Americans owe more than ever before, with household debt hitting a record of nearly $13 trillion. And auto loans, home loans and credit card debt are all still on the rise, according to the Federal Reserve Bank of New York.
That has some economists saying the lessons of the bubble of borrowing in the run-up to the Great Recession have already been forgotten.
The last time borrowing hit a record, the country was in the throes of the financial crisis. That might sound ominous. But the economy is in much better shape now. Home loans — by far the biggest debt category — are made to people who can actually afford them. And much of the borrowing is arguably responsible.
Sasha Gallagher, who lives outside Richmond, Va., says she and her husband have had several major changes in their lives in the past year. They had a baby in February and recently bought a house. They’d spent their savings on a down payment. So they used a zero percent credit card offer to buy things they wanted for their new home: a washing machine, refrigerator and a riding lawn mower.
“We’re at roughly $6,000 and it will probably grow because at this point we’ve got appliances on there but we really haven’t furnished the home yet,” Gallagher says.
That might sound like quite the credit card buying spree. But, Gallagher says, “we’re still driving both of our old beat-up cars basically into the ground, because a house in a good school district is more important than a new car,” she says.
More importantly, Gallagher just finished pharmacy school and got a good job. She’s gone from being a starving student to being the bigger breadwinner for the family. That means they’ll be able to pay off that credit card pretty quickly, she says.
Likewise, millions of Americans have found work in recent years. And spending money keeps the U.S. economy chugging along. So from that perspective, maybe all this debt isn’t so bad.
On the other hand, some economists don’t like this record borrowing. “The new level of debt is cause for alarm,” says Lucia Dunn, an economist at Ohio State University who has been studying consumer debt for more than 20 years. Her research shows that only about half of credit card debt gets paid off each month. And so she says rising credit card debt suggests more Americans are getting stuck paying high interest rates.
“Being in debt is a very stressful way to live,” Dunn says. “There’s a lot of people who are just in a hole and so stressed out over it. We believe that group is growing.”
Sung Won Sohn, an economist at Cal State, also has watched Americans’ relationship with debt for many decades. He says all this borrowing has him worried.
“We are beginning to forget the lessons learned from the painful recession in 2007 to 2009,” Sohn says.
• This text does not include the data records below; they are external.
-- ==== Sys2Proof/Machine/Regs.lean ====
section
/-! DEFINITION. Registers as transactions see them: the value of every word, the keyway, and the one operation by which a write of a register is judged and applied (R8, R9, R384-R397, R488, and the register tables of every chapter). -/

namespace Sys2Proof.Machine

/-! ### Copies per class (R395) -/

/-- Registers that exist once per class and stand in the register file. -/
def perClass (a : Nat) : Bool := decide (a ∈ [0x0C00, 0x1008, 0x3010, 0x3020, 0x3408])

/-- Key of a register for a class. -/
def regKey (cls : KeyClass) (a : Nat) : Nat := if perClass a then bankKey a (clsIx cls) else a

/-! ### What an address names (R392) -/

/-- A register or one of the windows. -/
inductive Target where
  | reg (r : RegRow)
  | ledgerWin
  | transferWin
  | captureWin
  | probeWin
  deriving DecidableEq, Repr, Inhabited

/-- The target of a word address; none where the address is in no register. -/
def targetOf (a : Nat) : Option Target :=
  if a % 4 ≠ 0 then none
  else if a < 0x8000 then (rowOf a).map Target.reg
  else if a < 0x8100 then some .ledgerWin
  else if 0x9000 ≤ a ∧ a < 0xA000 then some .transferWin
  else if 0xA000 ≤ a ∧ a < 0xB000 then some .captureWin
  else if 0xC000 ≤ a ∧ a < 0x10000 then some .probeWin
  else none

/-- Classes to which the ROM keyway grants reads and writes, as a mask (R394). -/
def romRead : Target → Nat
  | .transferWin => 3
  | _ => 15

def romWrite : Target → Nat
  | .reg r => r.classes
  | .transferWin => 3
  | _ => 0

/-- The word has a writable field. -/
def writable : Target → Bool
  | .reg r => decide (r.mask ≠ 0)
  | .transferWin => true
  | _ => false

/-! ### Keyway (R229, R393-R397) -/

/-- An entry in effect covers an address. -/
def KeyEntry.covers (e : KeyEntry) (a : Nat) : Bool := decide (e.first ≤ a ∧ a ≤ e.last)

/-- A class has a right: the ROM table's, narrowed by every entry that covers the address for the operation (bit 0 of the flags reads, bit 1 writes). -/
def State.may (s : State) (cls : KeyClass) (a rom op : Nat) : Bool :=
  s.classIn cls rom && s.key.entries.all (fun e => !(e.covers a && e.flags.testBit op) || e.mask.testBit (clsIx cls))

/-- The classes in their order. -/
def classes : List KeyClass := [.host, .chain, .net, .debug]

/-- KEY_RIGHTS of an address: no class has a right at an address in no register. -/
def State.rightsOf (s : State) (a : Nat) : Word :=
  match targetOf a with
  | none => pack [(9, 1, 1)]
  | some t => pack [(0, 4, maskOf (classes.map (fun c => s.may c a (romRead t) 0))), (4, 4, maskOf (classes.map (fun c => s.may c a (romWrite t) 1))),
      (8, 1, b2n (s.key.entries.any (fun e => e.covers a)))]

/-! ### Values of the words -/

/-- SYS_LAST. -/
def State.sysLast (s : State) : Word := pack [(0, 8, s.host.lastStatus), (8, 8, s.host.lastCmd), (16, 16, s.host.lastAddr)]
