-- ==== Sys2Proof/Machine/Core.lean ====
section
/-! DEFINITION. The machine as the host runs it. -/

def Sys2Proof.core : Host.Core := { State := Sys2Proof.Machine.State, Fault := Sys2Proof.Machine.Fault, Refusal := Sys2Proof.Machine.Refusal, step := Sys2Proof.Machine.step, reset := Sys2Proof.Machine.State.reset }
end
Consumer spending is the largest portion of the economy “and when the time comes for an economic recession, this is going to make the situation worse,” he says.
Americans carry about $784 billion in credit card debt and they owe $1.34 trillion on student loans. Gallagher, who just bought the new house, says pharmacy school was not cheap. In fact, she says it’s like having a second mortgage, though she doesn’t want to say exactly how much she owes.
Still, Gallagher says her degree got her that new job at a pharmaceutical company with a nice paycheck.
Research shows that if you have a college or advanced degree you’re much more likely to own a house and earn a higher salary. But another report by the New York Fed shows that rising student debt is becoming a bigger drag on many Americans’ finances.
But while household debt overall is at a record high, Sohn says it needs to be kept in perspective. “I don’t think this is anything like what we faced in 2007,” he says. For one, the systemic risk of financial collapse — which arose when banks were making huge bets on bad mortgages — has faded.
Also, incomes have been slowly rising. So while overall debt is at a new high, it’s still a lower percentage of people’s incomes than it was when the financial crisis hit.